After implementing this, I tested it, and unfortunately it turns out not
to be as good as I expected. It is faster in some tests, but it is a lot
slower in some others. 
It's a shame because it simplified things quite a bit (the file became
just 440 lines). With it I was able to remove about 4 or 5 variables from 
Renderer,
flips among them so we no longer needed to keep track of orientations, since
we only do that to determine the size of the crossings array.

> For now, it might be simpler to ignore this and revisit that later
> since it isn't going to be common to have large such jumps in the
> middle of most paths.

I agree. Not only that, but even if there are gaps I don't think it
will be much of a problem since very little work has to be done
to traverse scan lines with no crossings.

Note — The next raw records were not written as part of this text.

-- ==== Sys2Proof/Syntax.lean ====
section
/-! DEFINITION. The commands of the part: one constructor of `Instr` for each row of spec/opcode_table.json. -/

namespace Sys2Proof

/-- A host port (R153). -/
inductive Port where
  | A
  | B
  deriving DecidableEq, Repr

/-- The level of a line. -/
inductive Level where
  | low
  | high
  deriving DecidableEq, Repr

/-- The levels the part reads from its input lines at the end of a reset (R88, R121, R146, R162).
`selectA` and `selectB` say whether the port's select is active. -/
structure LineLevels where
  trg0 : Level
  trg1 : Level
  trg2 : Level
  trg3 : Level
  tripin : Level
  sync : Level
  selectA : Bool
  selectB : Bool
  deriving DecidableEq, Repr

/-- The commands of the command-code table (Table 11-2). -/
inductive HostCommand where
  | openSession | closeSession | renew | setLease | resetDevice | denyReset
  | status | ident | repeatLast | ackEvents | setAlertMask
  | claim | release | setChannel | getChannel
  | defineSequence | deleteSequence | enable | stop | halt | run | getSequence
  | convertNow | setTrigger | setCadence | startCadence | stopCadence
  | readResults | flush | mark | setWatermark | readSnapshot
  | setMonitor | monitorOn | monitorOff | getMonitor
  | tripAck | forceTrip | tripStatus
  | readTime | readSync | checkClock | readClockCheck
  deriving DecidableEq, Repr

/-- The rows of the opcode table. A host command carries the port, the tag and the argument words
as they stand in the frame (R155), so that the argument check (R159) is the part's, not the
caller's (assumption 1). -/
inductive Instr where
  -- resets and the trim load
  | powerOn (tpol : Level) (lines : LineLevels)
  | pinReset (tpol : Level)
  | endOfTrimLoad
  -- frames that carry no known command
  | frameError (x : Port) (words : List Word) (bits : BitVec 4)
  | unknownCommand (x : Port) (code : BitVec 7) (tag : Tag) (args : List Word)
  | discardedFrameEnd (x : Port)
  -- host commands
  | openSession (x : Port) (tag : Tag) (args : List Word)
  | closeSession (x : Port) (tag : Tag) (args : List Word)
  | renew (x : Port) (tag : Tag) (args : List Word)
  | setLease (x : Port) (tag : Tag) (args : List Word)
  | resetDevice (x : Port) (tag : Tag) (args : List Word)
  | denyReset (x : Port) (tag : Tag) (args : List Word)
  | status (x : Port) (tag : Tag) (args : List Word)
  | ident (x : Port) (tag : Tag) (args : List Word)
  | repeatLast (x : Port) (tag : Tag) (args : List Word)
  | ackEvents (x : Port) (tag : Tag) (args : List Word)
  | setAlertMask (x : Port) (tag : Tag) (args : List Word)
  | claim (x : Port) (tag : Tag) (args : List Word)
  | release (x : Port) (tag : Tag) (args : List Word)
  | setChannel (x : Port) (tag : Tag) (args : List Word)
  | getChannel (x : Port) (tag : Tag) (args : List Word)
  | defineSequence (x : Port) (tag : Tag) (args : List Word)
  | deleteSequence (x : Port) (tag : Tag) (args : List Word)
  | enable (x : Port) (tag : Tag) (args : List Word)
  | stop (x : Port) (tag : Tag) (args : List Word)
  | halt (x : Port) (tag : Tag) (args : List Word)
  | run (x : Port) (tag : Tag) (args : List Word)
  | getSequence (x : Port) (tag : Tag) (args : List Word)
  | convertNow (x : Port) (tag : Tag) (args : List Word)
  | setTrigger (x : Port) (tag : Tag) (args : List Word)
  | setCadence (x : Port) (tag : Tag) (args : List Word)
  | startCadence (x : Port) (tag : Tag) (args : List Word)
  | stopCadence (x : Port) (tag : Tag) (args : List Word)
  | readResults (x : Port) (tag : Tag) (args : List Word)
  | flush (x : Port) (tag : Tag) (args : List Word)
  | mark (x : Port) (tag : Tag) (args : List Word)
  | setWatermark (x : Port) (tag : Tag) (args : List Word)
  | readSnapshot (x : Port) (tag : Tag) (args : List Word)
  | setMonitor (x : Port) (tag : Tag) (args : List Word)
  | monitorOn (x : Port) (tag : Tag) (args : List Word)
  | monitorOff (x : Port) (tag : Tag) (args : List Word)
  | getMonitor (x : Port) (tag : Tag) (args : List Word)
  | tripAck (x : Port) (tag : Tag) (args : List Word)
  | forceTrip (x : Port) (tag : Tag) (args : List Word)
  | tripStatus (x : Port) (tag : Tag) (args : List Word)
  | readTime (x : Port) (tag : Tag) (args : List Word)
  | readSync (x : Port) (tag : Tag) (args : List Word)
  | checkClock (x : Port) (tag : Tag) (args : List Word)
  | readClockCheck (x : Port) (tag : Tag) (args : List Word)
  -- lines
  | lineTransition (n : Fin 4) (level : Level)
  | cadenceExpiry (n : Fin 4)
  | tripinChange (level : Level)
  | syncEdge (level : Level)
  | refclkEdge
  -- the clock check, the converter and the lease and consent timers
  | checkTickCountLimit
  | settleExpiry
  | sampleCompletion (raw : Word)
  | leaseWarning (x : Port)
  | leaseExpiry (x : Port)
  | consentWindowExpiry
  -- the start of a frame and the end of a pin reset
  | frameBegin (x : Port)
  | resetnRelease (lines : LineLevels)
  deriving DecidableEq, Repr

end Sys2Proof
end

> Filling the alpha row.  I had an interesting optimization here that I
> 
> never got around to.  Instead of filling the array entries with the 
> alpha values, fill them with the deltas of the alpha values.  The
> inner 
> loop in endRendering then becomes something like:
> 
>  alpha[pix_x0  ] += NUM_POS - (x0 & MASK);
>  alpha[pix_x0+1] += (x0 & MASK);
>  alpha[pix_x1  ] -= NUM_POS - (x1 & MASK);
>  alpha[pix_x1+1] -= (x1 & MASK);

That's a good idea. I implemented it but I think we should use it whether
it offers big savings or not. It's just a nicer algorithm.
Although, the way it is now, it is a bit misleading (the name of the array is
alpha). I should have commented this a bit more. I don't have time now, I'll do
it on Monday.

Thanks,
Denis.

- "Jim Graham"  wrote:

> Hi Denis,
> 
> More thoughts on Renderer.java.
> 
> -- Skipping gaps (minor optimization) --
> 
> If there is a gap in the edges in Y, say if a path consists of two 
> subpaths, one that covers y=[0..10] and another that covers 
> y=[1000..1010], then I think you will iterate over each y value from
> 10 
> to 1000, but have no work to do on each scan line.  That could
> possibly 
> waste a bit of time.
> 
> On the other hand, fixing that would have to take into account whether
> 
> or not you are done with a given alpha row, so the "NextY" function 
> can't simply skip - the skipping has to be done at the higher level in
> 
> endRendering - or at least with the cooperation of endRendering. 
> Since 
> it asks what the "current Y" is near the top of the loop, it could 
> detect if the current Y jumped out of the given alpha row, emit it,
> and 
> prepare for a new alpha row starting at the new Y...?
> 

> 
> -- Done with skipping gaps --
> 
> -- Alpha accumulation opt --
> 

> 
> The [pix+1] lines were the gotcha that always confused me when I tried
> 
> to do this in the past.  Basically if you enter an inside region at 1
> 
> subpixel before the end of a pixel then you need to add one to the 
> coverage for that pixel.  But, starting with the next pixel you want
> the 
> total contribution of the interior region to be NUM_POS per pixel, but
> 
> you've only added 1 so far - so you have to add the additional amount
> so 
> that the total amount added for each "enter" crossing ends up being 
> NUM_POS.  Similarly, when you decrement for the "exit" crossing you
> need 
> to ensure that the total negative delta sums to NUM_POS across the
> pixel 
> where the exit happens and the following pixel.  Does that make
> sense?
> 
> Note that you could still have the "single pixel" optimization which 
> would look like:
> 
>  alpha[pix_x0  ] += (x1 - x0);
>  alpha[pix_x0+1] -= (x1 - x0);
> 
> and is equivalent to the above 4 lines.
> 
> then when you do the RLE, you simply have to use an accumulation as
> you 
> scan the alpha row:
> 
>  byte nextVal = startVal + alphaRow[i];
> 
> So, for the cost of an add per pixel as you do the RLE you can avoid 
> having to do the loop in the "multiple pixel section" when filling the
> 
> alpha array.
> 
> I don't think I've ever quantified this optimization so it might be 
> better to investigate 

Re: [OpenJDK 2D-Dev] Various fixes to pisces stroke widening code

2010-07-30 Thread Jim Graham
Just to clarify.  My second message that I just sent mostly contained 
some additional optimizations to consider for now or later, but this 
message below contained at least one (maybe 2) thing(s) that looked like 
a bug and a few maintenance issues that I think should be done before 
finalizing this set of changes...


...jim

On 7/29/2010 5:27 PM, Jim Graham wrote:

Hi Denis,

The changes look fine and I'm moving on to Renderer.java...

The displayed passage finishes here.